I have no patience for high-pressure sales pitches that leave out the fine print. If fundamentalist Christians are going to proselytize, they should at least be honest about these unwritten rules of their faith.


  1. If one thinks of religion as a "point of view" that someone is trying to convince you of, all this looks merely arbitrary and unreasonable, and the fact that they are not upfront about it seems dishonest. If you accept religion as a mental parasite which, like biological parasites, has been honed over a long period of adaptation into exactly what it needs to be to (a) spread most effectively from brain to brain, and (b) establish firm control over those brains it has infected, then all these characteristics, and the fact that persons out to spread the virus try to lure you into a commitment without making the less attractive parts of the bargain apparent up front, make perfect sense. They are the traits of a tried and successful mind parasite.

    I really believe a religion is exactly that, a kind of non-material parasitic infection whose natural host organism is human brains and which has evolved to modify its hosts' behavior so as to spread the infection, as many parasites do.

    1. Infidel -- I think that, on some level, fundamentalists realize that all these unwritten rules appear onerous to outsiders, and so they leave them out when proselytizing. Then, when someone converts, they pile on the unwritten rules because the person is already committed. It's deeply dishonest, and they know that on some level.

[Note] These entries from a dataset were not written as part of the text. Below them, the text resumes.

/-- A clean result written (R124). -/
def V.wr (v : V) (o : Opnd) (m : Mask) (val : Nat → Word) (L : Nat := 2) (ch : Option (Nat × Nat) := none) : V :=
  v.write o m val (fun _ => false) L ch

/-- A predicate destination written with separation L (R38, R32). -/
def V.wrP (v : V) (p : Nat) (m : Mask) (val : Nat → Bool) (L : Nat := 2) (ch : Option (Nat × Nat) := none) : V :=
  let old : List Word := (List.range 16).map fun t => if v.f.r.pred p t then 1 else 0
  { v with f := { v.f.note (256 + p) v.l.g m old (if p = 7 then 0 else L) v.s.beat ch with r := v.f.r.writeP p m val } }

/-- A register that a result for threads of `m` will be written to later: a v-register name is bound at issue (R125, R312,
R338), and results in flight for it come no more after this one (R32). -/
def V.bindDst (v : V) (m : Mask) (o : Opnd) : V :=
  let v := v.supersede o m
  match o with
  | .v n => { v with f := { v.f with r := v.f.r.writeV n.val v.e.running 0 (fun _ => 0) 0 } }
  | _ => v

/-- Whether writing these names keeps the fascine within its declared peak (R125). -/
def V.capOk (v : V) (os : List Opnd) : Bool :=
  let held := v.f.chains.flatMap fun c => (c.mems.filterMap (·.writes)).filterMap fun h => if h.key < 160 then some h.key else none
  let names := os.filterMap fun o => match o with | .v n => some n.val | _ => none
  decide (((v.f.r.vb.map VBind.name) ++ held ++ names).eraseDups.length ≤ v.p.regs)

/-! ## Field kinds and their checks (R37, R41) -/

/-- A field of an instruction with its kind. Three stand for A, B and C. -/
inductive FChk where
  | d (o : Opnd)                    -- destination
  | ds (o : Opnd)                   -- destination that is read
  | s (o : Opnd)                    -- source
  | sx (o : Opnd)                   -- source marked ‡ (R41)
  | lane (o : Opnd)                 -- source read across lanes (R33): its body consumes poison
  | lanex (o : Opnd)                -- such a source marked ‡
  | u (o : Opnd)                    -- uniform source
  | a2 (o : Opnd)                   -- address pair
  | a2u (o : Opnd)                  -- uniform address pair
  | g (o : Opnd)                    -- base and bound pair of the gather collector
  | ed (n : Nat) (o : Opnd)         -- e2 or e4 destination
  | es (n : Nat) (o : Opnd)         -- e2 or e4 source
  | vq (n : Nat) (o : Opnd)         -- block of n v-registers, read
  | vr (n : Nat) (rw : Bool) (o : Opnd) -- block of n v-registers, written, and read when rw
  | sreg (zero : Bool) (o : Opnd)   -- an s-register destination, or zero when allowed
  | vd (o : Opnd)                   -- a v-register destination
  | p (q : Pred)                    -- predicate source
  | pu (q : Pred)                   -- predicate source of an operation over the sub-group
  | lit (ok : Bool)                 -- literal in its range
  | any                             -- ignored, or checked by its decoding
  deriving DecidableEq, Repr

/-- The check of a written field: R37, and the lease of a b-register (R132). -/
def V.chkD (v : V) : Opnd → Option Trap
  | .v _ => none
  | .s _ => none
  | .zero => none
  | .b _ => if v.p.lease = v.l.f then none else some .lease
  | _ => some .illopnd
/-- The check of a readable field: R37 and R40. -/
def chkS : Opnd → Option Trap
  | .rsv _ => some .illopnd
  | .ch => some .illopnd
  | _ => none
/-- The check of a uniform source (R37). -/
def chkU (o : Opnd) : Option Trap := if o.perThread then some .illopnd else chkS o
/-- The check of a group of n registers from an aligned code (R37); a special code names none (log 58). -/
def chkE (n : Nat) (o : Opnd) : Option Trap := if o.isReg && o.code % n == 0 then none else some .illopnd

/-- A field's check; `uni` says that the instruction is uniform. -/
def V.chk (v : V) (uni : Bool) : FChk → Option Trap
  | .d o => v.chkD o
  | .ds o => v.chkD o
  | .s o => if uni then chkU o else chkS o
  | .sx o => chkS o
  | .lane o => if uni then chkU o else chkS o
  | .lanex o => chkS o
  | .u o => chkU o
  | .a2 o => if uni && o.perThread then some .illopnd else chkE 2 o
  | .a2u o => if o.perThread then some .illopnd else chkE 2 o
  | .g o => match o with
    | .s n => if n.val % 2 = 0 then none else some .illopnd
    | _ => some .illopnd
  | .ed n o => match v.chkD o with
    | some t => some t
    | none => if o = .zero || o.code % n == 0 then none else some .illopnd
  | .es n o => if uni && o.perThread then some .illopnd else if o = .zero then none else chkE n o
  | .vq n o => match o with
    | .v m => if m.val % 4 = 0 && m.val + roundUp n 4 ≤ 160 then none else some .illopnd
    | _ => some .illopnd
  | .vr n _ o => match o with
    | .v m => if m.val % 4 = 0 && m.val + roundUp n 4 ≤ 160 then none else some .illopnd
    | _ => some .illopnd
  | .sreg z o => match o with
    | .s _ => none
    | .zero => if z then none else some .illopnd
    | _ => some .illopnd
  | .vd o => match o with
    | .v _ => none
    | _ => some .illopnd
  | .p _ => none
  | .pu _ => none
  | .lit ok => if ok then none else some .illopnd
  | .any => none

/-- Whether a field is a destination that names an s- or b-register, which makes a t instruction uniform (R41). -/
def FChk.makesUniform : FChk → Bool
  | .d (.s _) => true
  | .d (.b _) => true
  | .ds (.s _) => true
  | .ds (.b _) => true
  | .ed _ (.s _) => true
  | .ed _ (.b _) => true
  | _ => false

/-- The operands that a field reads and that its threads consume (R129). -/
def FChk.reads : FChk → List Opnd
  | .ds o => [o]
  | .s o => [o]
  | .sx _ => []
  | .u o => [o]
  | .a2 o => [o, o.plus 1]
  | .a2u o => [o, o.plus 1]
  | .g o => [o, o.plus 1]
  | .es n o => (List.range n).map o.plus
  | .vq n o => (List.range n).map o.plus
  | .vr n true o => (List.range n).map o.plus
  | _ => []

/-- The operands that a field writes. -/
def FChk.dests : FChk → List Opnd
  | .d o => [o]
  | .ds o => [o]
  | .ed n o => (List.range n).map o.group
  | .vr n _ o => (List.range n).map o.group
  | .sreg _ o => [o]
  | .vd o => [o]
  | _ => []

/-- Whether a field is a predicate source that its threads consume. -/
def FChk.isPred : FChk → Bool
  | .p q => q.idx.val != 7
  | .pu q => q.idx.val != 7
  | _ => false

/-- The v-registers that a last-read bit on the field frees: those of a field that is read and not written (R34). -/
def FChk.freed : FChk → List Nat
  | .ds _ => []
  | .vr _ _ _ => []
  | .sx (.v n) => [n.val]
  | .lane (.v n) => [n.val]
  | .lanex (.v n) => [n.val]
  | f => f.reads.filterMap fun o => match o with | .v n => some n.val | _ => none

end Sys2Proof.Machine
end

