-- ==== Sys2Proof/Machine/Tile.lean ====
section
/-! DEFINITION. What a matrix engine computes (spec/03_numbers.md R87 to R90, spec/11_operand_slot.md R266 to R282): elements
of tiles and scales, block sums, the special record, and the values that a drain writes. -/
namespace Sys2Proof.Machine

/-- Whether a format code is an integer one: i8 or n8 (R266). -/
def intCode (c : Nat) : Bool := c == 4 || c == 5
/-- Bits of an element of a format (R266). -/
def codeWidth (c : Nat) : Nat := if c = 2 then 4 else if c = 3 then 16 else 8
/-- The value of an element of a floating format; k4 through a codebook table (R70, R266). -/
def codeFv (c : Nat) (book : List Byte) (x : Nat) : Fv :=
  match c with
  | 0 => Fmt.e4m3.decode x
  | 1 => Fmt.e5m2.decode x
  | 2 => Fmt.bf16.decode (leNat ((book.drop (2 * x)).take 2))
  | _ => Fmt.bf16.decode x
/-- The value of an element of an integer format. -/
def codeInt (c x : Nat) : Int := if c = 4 then signed 8 x else x % 256

/-- Element number i of a tile in a slot, as bits (R267). -/
def tileBits (m : Memory) (w i : Nat) : Nat :=
  bits (leNat (m.readN (w * i / 8) 2)) (w * i % 8) w

/-- A block scale byte (R71). `sc` is ASC or BSC. -/
def scaleFv (sc : Nat) (b : Byte) : Fv :=
  match sc with
  | 0 => .fin ⟨1, 1⟩
  | 1 => if b = 0xFF then .nan false else .fin (Q.pow2 ((b.toNat : Int) - 127))
  | _ => Fmt.e4m3.decode b.toNat

/-- An operand value as the arrays take it: special values add nothing (R89). -/
def finQ : Fv → Q
  | .fin q => q
  | _ => ⟨0, 1⟩
/-- Whether a value is infinite or NaN. -/
def Fv.special (x : Fv) : Bool := x.isNan || x.isInf

/-- t of R87 from an exact block sum and its scales; exact when both scales are E8M0 or both are 1. -/
def blockTerm (asc bsc : Nat) (s : Q) (sa sb : Fv) : Q :=
  let x := (s.mul (finQ sa)).mul (finQ sb)
  if asc = bsc ∧ asc < 2 then x else if x.isZero then x else roundSig 40 x

/-- The accumulator's addition (R87): one RNE rounding to f32; an exact zero leaves the word as it is. -/
def accAdd (acc : Word) (t : Q) : Word :=
  if t.isZero then acc
  else BitVec.ofNat 32 (Fmt.f32.encode (roundFv Fmt.f32 24 {} (Fv.add 0 (Fmt.f32.decode acc.toNat) (.fin t)).1).1)

/-- A code of the special record from a value: 0 none, 1 +inf, 2 -inf, 3 NaN. -/
def specOf : Fv → Nat
  | .nan _ => 3
  | .inf s => if s then 2 else 1
  | _ => 0
/-- Two entries of the special record combined (R280). -/
def specJoin (a b : Nat) : Nat := if a = 0 then b else if b = 0 then a else if a = b then a else 3

/-- One product's entry in the special record (R280). -/
def specProduct (a b sa sb : Fv) : Nat :=
  if a.special || b.special || sa.special || sb.special then specOf (((a.mul b).1.mul sa).1.mul sb).1 else 0

/-- An exact sum. -/
def qsum (l : List Q) : Q := l.foldl Q.add ⟨0, 1⟩

/-- Products of one block for one element: pairs of operand values. -/
structure Block where
  asc : Nat := 0
  bsc : Nat := 0
  sa : Fv := .fin ⟨1, 1⟩
  sb : Fv := .fin ⟨1, 1⟩
  prods : List (Fv × Fv)
  deriving DecidableEq, Repr

/-- A floating block added into an accumulator word and its special entry (R87, R89, R280). -/
def Block.commit (b : Block) (acc : Word) (sp : Nat) : Word × Nat :=
  let s := qsum (b.prods.map fun x => if x.1.special || x.2.special then ⟨0, 1⟩ else (finQ x.1).mul (finQ x.2))
  let t : Q := if b.sa.special || b.sb.special then ⟨0, 1⟩ else blockTerm b.asc b.bsc s b.sa b.sb
  (accAdd acc t, b.prods.foldl (fun a x => specJoin a (specProduct x.1 x.2 b.sa b.sb)) sp)

/-- The inputs of one block of a loop: tiles, bitmaps when sparse, scales, codebooks (R276, R277). -/
structure BlockIn where
  fmt : List Byte
  tabs : List Byte
  ta : Memory
  tb : Memory
  abmp : Option (List Byte) := none
  bbmp : Option (List Byte) := none
  asc : List Byte := []
  bsc : List Byte := []
  deriving DecidableEq, Repr

/-- Codebook table t of the copies an operation holds (R283). -/
def tabOf (tabs : List Byte) (t : Bool) : List Byte := if t then tabs.drop 32 else tabs.take 32
/-- A bit of a bitmap; true without one (R277). -/
def bmpBit (m : Option (List Byte)) (i : Nat) : Bool :=
  match m with
  | none => true
  | some l => (l.getD (i / 8) 0).getLsbD (i % 8)

/-- Element A(m, k) or B(k, n) of a block as a floating value; a bitmap zero reads +0 (R277). -/
def BlockIn.elF (x : BlockIn) (isA : Bool) (row k : Nat) : Fv :=
  let c := if isA then field x.fmt 0 4 else field x.fmt 4 4
  let i := row * fmtK x.fmt + k
  if bmpBit (if isA then x.abmp else x.bbmp) i then
    codeFv c (tabOf x.tabs (flag x.fmt (if isA then 13 else 14))) (tileBits (if isA then x.ta else x.tb) (codeWidth c) i)
  else .zero false false
/-- The same element of an integer format. -/
def BlockIn.elI (x : BlockIn) (isA : Bool) (row k : Nat) : Int :=
  let c := if isA then field x.fmt 0 4 else field x.fmt 4 4
  let i := row * fmtK x.fmt + k
  if bmpBit (if isA then x.abmp else x.bbmp) i then codeInt c (tileBits (if isA then x.ta else x.tb) 8 i) else 0

/-- Block j of a step committed into element (m, n) (R276, R87, R88). -/
def BlockIn.element (x : BlockIn) (j m n : Nat) (acc : Word) (sp : Nat) : Word × Nat :=
  let ks := (List.range (fmtBL x.fmt)).map (· + j * fmtBL x.fmt)
  if intCode (field x.fmt 0 4) then
    (acc + BitVec.ofInt 32 (ks.foldl (fun (a : Int) k => a + x.elI true m k * x.elI false n k) 0), sp)
  else
    let nb := fmtNb x.fmt
    let sc (code : Nat) (l : List Byte) (i : Nat) : Fv := if code = 0 then .fin ⟨1, 1⟩ else scaleFv code (l.getD i 0)
    let b : Block :=
      { asc := field x.fmt 9 2, bsc := field x.fmt 11 2,
        sa := sc (field x.fmt 9 2) x.asc (m * nb + j), sb := sc (field x.fmt 11 2) x.bsc (n * nb + j),
        prods := ks.map fun k => (x.elF true m k, x.elF false n k) }
    b.commit acc sp

/-- An accumulator with every element passed through f, which sees row, column, word and special entry (R272). -/
def Accum.mapAll (a : Accum) (f : Nat → Nat → Word → Nat → Word × Nat) : Accum :=
  (List.range 1536).foldl (fun a i =>
    let (w, sp) := f (i / 48) (i % 48) (SMap.get 0 a.words i) (SMap.get 0 a.spec i)
    { a with words := SMap.set 0 a.words i w, spec := SMap.set 0 a.spec i sp }) a

/-- The outer-product steps of a block: positions with a bit of A's column and a bit of B's row (R277). -/
def BlockIn.outerSteps (x : BlockIn) (j : Nat) : Nat :=
  ((List.range (fmtBL x.fmt)).filter fun k =>
    let k := k + j * fmtBL x.fmt
    (List.range 32).any (fun m => bmpBit x.abmp (m * fmtK x.fmt + k)) &&
      (List.range 48).any (fun n => bmpBit x.bbmp (n * fmtK x.fmt + k))).length

/-! ## The drain (R280, R282, R90) -/

/-- v(m, n) of R280; the accumulator holds integers or floating values. -/
def Accum.value (a : Accum) (isInt : Bool) (m n : Nat) : Fv :=
  let sp := SMap.get 0 a.spec (48 * m + n)
  let w := SMap.get 0 a.words (48 * m + n)
  let acc := if isInt then Fv.ofQ (Q.int w.toInt) false else Fmt.f32.decode w.toNat
  if (List.range 48).any (fun k => SMap.get 0 a.spec (48 * m + k) == 3) then .nan false
  else if sp = 0 then acc
  else
    let neg := sp == 2
    match acc with
    | .inf s => if s = neg then .inf neg else .nan false
    | _ => .inf neg

/-- One drained element as bytes (R282); each of its two roundings draws afresh (R75, R90). -/
def drainElement (fmt : List Byte) (a : Accum) (m n draw : Nat) : List Byte :=
  let isInt := intCode (field fmt 0 4)
  let w := SMap.get 0 a.words (48 * m + n)
  let df := field fmt 16 3
  if isInt && df == 5 then wordBytes w
  else
    let r (k : Nat) : Rnd := { mode := field fmt 19 3, satf := flag fmt 22, draw := Config.draw16 (draw + k) % 65536 }
    let x := a.value isInt m n
    let ta := Fmt.f32.decode (field fmt 96 32)
    let tb := Fmt.f32.decode (field fmt 128 32)
    let y := (roundFv Fmt.f32 24 (r 0) ((x.mul ta).1.mul tb).1).1
    match df with
    | 0 => leBytes 4 (Fmt.f32.encode y)
    | 5 => leBytes 4 (wrap 32 (toInt 0 (r 1) y).1)
    | k =>
      let F := if k = 1 then Fmt.bf16 else if k = 2 then Fmt.f16 else if k = 3 then Fmt.e4m3 else Fmt.e5m2
      leBytes (F.w / 8) (F.encode (roundFv F F.p (r 1) y).1)

/-- The bytes of row m of a drain. -/
def drainRow (fmt : List Byte) (a : Accum) (m draw : Nat) : List Byte :=
  (List.range 48).flatMap fun n => drainElement fmt a m n (draw + 2 * n)

/-- Every word +0 and the special record empty (R282, R288). -/
def Accum.cleared (a : Accum) : Accum := { a with words := [], spec := [] }

end Sys2Proof.Machine
end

      The mind-parasite theory sounds like Dawkin's idea of religion as a mind-virus. I confess, it's hard to argue against it when I see how fundamentalists behave.

    2. @Infidel753: Very well said, it is certainly parasitic and dishonest. I think the only reason they do this is that they know there is no way they would get people into the churches if they did not lie about the downright immoral and irrational positions they take.

      @Ahab: This list is better than the big ten and more relevant. :p

    3. This is an excellent list and so, so true! I'm so glad those days are in the past for me and fading in my memory. Life is so much freer and more pleasant with a non-fundamentalist mindset.

    4. Christian -- It's also the one that most fundamentalist Christians actually obey, whether they admit it or not.

      Michelle -- Fundamentalism is suffocating. When you escaped from it, you opened yourself up to a full, happy life.

  2. Yes, this business about the "fine print" of fundamentalism is very true, I've found. It certainly reveals the absurdity of one of the premises of Pascal's Wager ie that believing in God, just to be on the safe side, has no costs associated with it.

    Stuff Fundies Like is a bit of a funny site, I've found. While I agree with a lot of the stuff I've seen on it, a lot of the commenters still seem to be stuck in a rather fundamentalist mindset (at least, that was the case when I used to read the blog religiously (heh), about four years ago now). For example, I remember in one post, the blogger was (rightly) criticizing one of those vocal proselytizers who go around with megaphones and big signs saying that pretty much everyone except them is bound for hell, and one of the regular commenters expressing the repugnant view that "we all deserve hell". It made me wonder what their issue with the preacher condemned in the OP was - that they were at least honest about the repellent beliefs they held, and didn't attempt to sugarcoat them with flowery language?

    1. Zosimus -- Pascal's Wager is ridiculous, and I'm surprised that evangelicals still use the wager as a proselytization tool when they should know better.

      I think the most extreme fundamentalists make their brethren uncomfortable because they don't sugar-coat their beliefs. They give the show away.